The clinical implication of the study by Baltzis et al. [19] is that DPN should not be underestimated as an index of asymptomatic MI in T2DM patients without known cardiovascular events. This is important irrespective of the exact causality. Indeed, the putative mechanism may relate to a common pathophysiological pathway, such as oxidative stress [25]. The authors have also proposed that NDS may prove useful to identify T2DM patients at risk of cardiovascular disease. Interestingly, there is evidence that asymptomatic high-risk T2DM patients, whose cardiovascular risk is controlled by an optimal medical treatment, should not be expected to improve hard outcomes (including cardiac death or non-fatal myocardial infarction) through the systematic detection of silent MI [26, 27]. The COURAGE (Clinical Outcomes Utilising Revascularisation and Aggressive Drug Evaluation) [28] and BARI 2D (Bypass Angioplasty Revascularisation Investigation 2 Diabetes) [29] trials have demonstrated that the revascularisation of asymptomatic diabetic patients through the detection of silent MI may not provide an additive survival benefit with respect to the rates of death or major cardiovascular events, including myocardial infarction. Nonetheless, such lack of improvement contrasts with the favourable results in life expectancy (reduction in 5-year mortality from 58% to 36%; relative reduction 38% for neuroischaemic and from 36% reduction to 19%; relative reduction 47% for neuropathic patients, all p < 0.001) via aggressive cardiovascular risk management policy in a less selected population with diabetic foot ulcers [30]. Granted these conflicting results, NDS as a quick, relatively simple and widely used clinical tool of DPN [31, 32] may be taken to serve as a useful tool to evaluate the risk of cardiovascular complications of an early stage in T2DM. Indeed, NDS is cheaper and more practical than other costly techniques, such as stress-myocardial perfusion imaging, which cannot be widely implemented [33, 34]. However, both a cost-utility analysis (which was beyond the scope of the study by Baltzis et al. [19]) and larger randomised trials are vital to confirm its potential utility.

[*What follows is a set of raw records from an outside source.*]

-- ==== Sys2Proof/Machine/Queues.lean ====
section
/-! DEFINITION. Command queues: the packet at QHEAD, the checks of its header, halts and completions (R54 to R62), and the host's writes that
start a queue, stop it and ring its doorbell. -/

namespace Sys2Proof.Machine

/-! ### Halts (R62) -/

/-- Why a queue halts: the kind of R62, the field index, and the bound or address. -/
structure Halt where
  kind : Nat
  field : Nat
  bound : Nat
  deriving DecidableEq, Repr

/-- A failed access of a packet: a translation fault, or an error indication where the kind is 0 (R62). -/
def Halt.access (field kind va : Nat) : Halt := ⟨if kind = 0 then 4 else 3, field, va⟩
/-- A packet error in a field (R62). -/
def Halt.packet (field : Nat) : Halt := ⟨2, field, 0⟩

/-- DATA2 of QUEUE_HALTED, and DETAIL of its error record (R62, R64, R70). -/
def Halt.data (h : Halt) : Nat := h.field % 256 ||| h.bound <<< 8

/-- The queue halts at the packet at an offset: QHEAD at its first byte, the cause, an error record, QUEUE_HALTED (R62). -/
def State.haltQueue (s : State) (q : BitVec 6) (off : BitVec 20) (tag : Nat) (h : Halt) : State :=
  let ctx := queueCtx q
  let s1 := s.modQueue q fun k => { k with st := .halted, cause := BitVec.ofNat 8 h.kind, head := off, sem := none }
  let s2 := (if h.kind = 4 then s1.noteOwnError ctx h.bound else s1).logError
    { cls := if h.kind = 1 then .capFault else .packet, unit := 5, index := 0, struct := 9, sub := q.toNat, addr := 0, detail := h.data, ctx := some ctx }
  s2.postCtx ctx 2 h.kind (q.setWidth 8) tag off.toNat h.data

/-! ### Packet headers (R54 to R57, R61) -/

/-- TYPE of a header (R56). -/
def hdrType (h : Nat) : Nat := bitsOf h 7 0
/-- LEN of a header. -/
def hdrLen (h : Nat) : Nat := bitsOf h 15 8
/-- FENCE of a header. -/
def hdrFence (h : Nat) : Bool := h.testBit 16
/-- NOTIFY of a header. -/
def hdrNotify (h : Nat) : Bool := h.testBit 17
/-- TAG of a header. -/
def hdrTag (h : Nat) : Nat := bitsOf h 63 32

/-- TYPE listed, LEN the one stated, RES0 clear (R57). -/
def hdrOk (h : Nat) : Bool :=
  bitsOf h 31 18 == 0 && (match hdrType h with
    | 0 => decide (1 ≤ hdrLen h) && decide (hdrLen h ≤ 32)
    | 1 => hdrLen h == 2
    | 2 => hdrLen h == 3
    | 3 => hdrLen h == 4
    | 4 => hdrLen h == 3
    | 5 => hdrLen h == 5
    | 6 => hdrLen h == 1
    | 7 => hdrLen h == 3
    | 8 => hdrLen h == 3
    | 9 => hdrLen h == 2
    | _ => false)

/-- Types that act as if FENCE were set (R58). -/
def hdrFenced (h : Nat) : Bool := hdrFence h || hdrType h == 2 || decide (4 ≤ hdrType h)

/-- Bytes of a ring (R54). -/
def Queue.size (k : Queue) : Nat := 2 ^ k.log2.toNat
/-- Bytes between QHEAD and QTAIL. -/
def Queue.unread (k : Queue) : Nat := (k.tail.toNat + k.size - k.head.toNat % k.size) % k.size

/-- What the firmware finds at QHEAD. -/
inductive Head where
  | empty
  | halt (tag : Nat) (h : Halt)
  | packet (hdr : Nat)
  deriving DecidableEq, Repr

/-- The queue may read its next packet: it runs, its context is ACTIVE, no SEM_WAIT waits, the kept places of the event store are unused
(R52, R54, R58, R66). -/
def State.mayRead (s : State) (q : BitVec 6) : Bool :=
  let k := s.queue q
  k.st == .running && k.enable && (s.ctx (queueCtx q)).st == .active && k.sem.isNone && !s.fcp.keptUsed && !s.boot.linkDead && k.unread != 0
    && !s.ownHeld (queueCtx q) (k.base.toNat + k.head.toNat) 8

/-- The packet at QHEAD: the capability check of its LEN, then whether all of it lies before QTAIL, then the
header's own checks (R54, R57, R61). TAG counts as 0 where the header cannot be read (DESIGN CHOICE, log 89). -/
def State.headOf (s : State) (q : BitVec 6) : Head :=
  let k := s.queue q
  if !s.mayRead q then .empty
  else match s.ownRead (queueCtx q) (k.base.toNat + k.head.toNat) 8 with
    | .lost kind va => .halt 0 (Halt.access 0 kind va)
    | .ok h =>
        if k.size < k.head.toNat + 8 * hdrLen h then .halt (hdrTag h) ⟨1, 0, k.size⟩
        else if k.unread < 8 * hdrLen h then .empty
        else if hdrOk h then .packet h else .halt (hdrTag h) (Halt.packet 0)

/-- The packet's fence is passed (R56, R58). -/
def Queue.fencePassed (k : Queue) (h : Nat) : Bool := !hdrFenced h || k.running.isEmpty

/-- A queue has a packet ready to start. -/
def State.readyHead (s : State) (q : BitVec 6) : Bool :=
  match s.headOf q with
  | .packet h => (s.queue q).fencePassed h
  | _ => false

/-- The packet may start now: its fence is passed, and the urgent queue of its context has none ready (R59). -/
def State.mayStart (s : State) (q : BitVec 6) (h : Nat) : Bool :=
  (s.queue q).fencePassed h && (q.getLsbD 0 || !s.readyHead (q + 1))

/-- The firmware reads the header at QHEAD and halts the queue where it fails a check. -/
def State.readHead (s : State) (q : BitVec 6) : State :=
  match s.headOf q with
  | .halt tag h => s.haltQueue q (s.queue q).head tag h
  | _ => s

/-! ### Starting and completing packets (R54, R56, R58) -/

/-- The offset after a packet of some words, which wraps at the end of the ring. -/
def Queue.after (k : Queue) (len : Nat) : BitVec 20 := BitVec.ofNat 20 ((k.head.toNat + 8 * len) % k.size)

/-- A queue that has been told to stop is OFF once its packets are complete (R54). -/
def Queue.settle (k : Queue) : Queue := if !k.enable && k.running.isEmpty && k.sem.isNone then { k with st := .off } else k

/-- A packet completes: QDONE counts it, the status record is brought up to date, COMPLETE is posted where NOTIFY asks (R53, R56). -/
def State.completePkt (s : State) (q : BitVec 6) (off : BitVec 20) (tag : Word) (notify : Bool) : State :=
  let s1 := s.modQueue q fun k => { k with done := k.done + 1, running := k.running.filter fun r => r.off != off }
  let s2 := if notify then s1.postCtx (queueCtx q) 1 0 (q.setWidth 8) tag.toNat off.toNat (s1.queue q).done.toNat else s1.updateStatus (queueCtx q)
  s2.modQueue q Queue.settle

/-- What a packet does once its header is read: halt the queue, wait without starting, or start, with what it waits for before it
completes (none: it is complete). -/
inductive PktRes where
  | halt (h : Halt) (s : State)
  | wait
  | start (s : State) (what : Option PktWait)

/-- QHEAD passes the packet that starts. -/
def State.passHead (s : State) (q : BitVec 6) (len : Nat) : State := s.modQueue q fun k => { k with head := k.after len }

/-- A packet event: the packet at QHEAD, where it is of the event's type and may start. A header that fails its checks halts the queue. -/
def packetEvent (type : Nat) (q : BitVec 6) (s : State) (go : Nat → PktRes) : Host.Outcome State Fault Refusal :=
  .next (match s.headOf q with
    | .empty => s
    | .halt tag h => s.haltQueue q (s.queue q).head tag h
    | .packet hdr =>
        let k := s.queue q
        let tag := BitVec.ofNat 32 (hdrTag hdr)
        if hdrType hdr ≠ type || !s.mayStart q hdr || s.ownHeld (queueCtx q) (k.base.toNat + k.head.toNat) (8 * hdrLen hdr) then s
        else match go hdr with
          | .wait => s
          | .halt h t => t.haltQueue q k.head (hdrTag hdr) h
          | .start t none => (t.passHead q (hdrLen hdr)).completePkt q k.head tag (hdrNotify hdr)
          | .start t (some w) =>
              (t.passHead q (hdrLen hdr)).modQueue q fun k' =>
                { k' with running := k'.running ++ [{ off := k.head, tag := tag, notify := hdrNotify hdr, what := w }] })

/-- The payload words w1 to wn, or the halt of a failed read: the ring is field 0 (R62). -/
def State.payload (s : State) (q : BitVec 6) (n : Nat) : Except Halt (List Nat) :=
  let k := s.queue q
  let base := k.base.toNat + k.head.toNat
  (List.range n).mapM fun i =>
    match s.ownRead (queueCtx q) (base + 8 * (i + 1)) 8 with
    | .ok v => .ok v
    | .lost kind va => .error (Halt.access 0 kind va)

/-! ### The host's writes (R54) -/

/-- The BAR 0 offset of a queue register (R54). -/
def queueReg (q : BitVec 6) (o : Nat) : Nat := 0x2000 + 32 * q.toNat + o

/-- A write of Q_ENABLE = 1 is refused: its context is not ACTIVE, or READY is 0, and it would change the field (R48, R54). -/
def State.startRefused (s : State) (q : BitVec 6) : Bool :=
  !(s.queue q).enable && ((s.ctx (queueCtx q)).st != .active || !s.dev.ready)

/-- Q_ENABLE = 1 (R54): it starts a queue that it enables, and one that has halted (R62). After a fatal link error the queue counts as RUNNING
though it reads nothing (R40; DESIGN CHOICE, log 88). -/
def State.startQueue (s : State) (q : BitVec 6) : State :=
  if s.startRefused q then s.regMisuse (queueReg q 8)
  else if ((s.queue q).enable && (s.queue q).st != .halted) || (s.ctx (queueCtx q)).st != .active || !s.dev.ready then s
  else (s.modQueue q fun k => { k with enable := true, st := .running }).readHead q

/-- Q_ENABLE = 0 (R54). -/
def State.stopQueue (s : State) (q : BitVec 6) : State := s.modQueue q fun k => { k with enable := false }.settle

/-- QTAIL: offset bits at and above Q_LOG2 and below 3 are RES0 (R54). -/
def Queue.offset (k : Queue) (v : Nat) : BitVec 20 := BitVec.ofNat 20 (v % k.size / 8 * 8)

/-- A write of QTAIL (R54). -/
def State.doorbell (s : State) (q : BitVec 6) (v : Nat) : State := (s.modQueue q fun k => { k with tail := k.offset v }).readHead q

/-- QUEUE_START (R54). -/
def execQueueStart (q : BitVec 6) (s : State) : Host.Outcome State Fault Refusal := .next (if s.served then s.startQueue q else s)
/-- QUEUE_STOP (R54). -/
def execQueueStop (q : BitVec 6) (s : State) : Host.Outcome State Fault Refusal := .next (if s.served then s.stopQueue q else s)
/-- QTAIL_DOORBELL (R54). -/
def execQtailDoorbell (q : BitVec 6) (value : BitVec 20) (s : State) : Host.Outcome State Fault Refusal :=
  .next (if s.served then s.doorbell q value.toNat else s)

end Sys2Proof.Machine
end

In conclusion, the new data point to a significant and clinically important association between DPN and myocardial infarction [19]. This study enriches the evidence on the association of DPN with coronary ischaemia, indicating that the former may serve as an indication of the latter. Given the association of MI with mortality [35], DPN may be taken to predict cardiovascular mortality as well. Accordingly, the efforts to improve early and reliable detection of DPN with new easy-to-use diagnostic tools [36-39] acquire an additional meaning in the context of improved screening for coronary ischaemia. In clinical practice, then, patients with DPN should receive even more zealous therapeutic attention.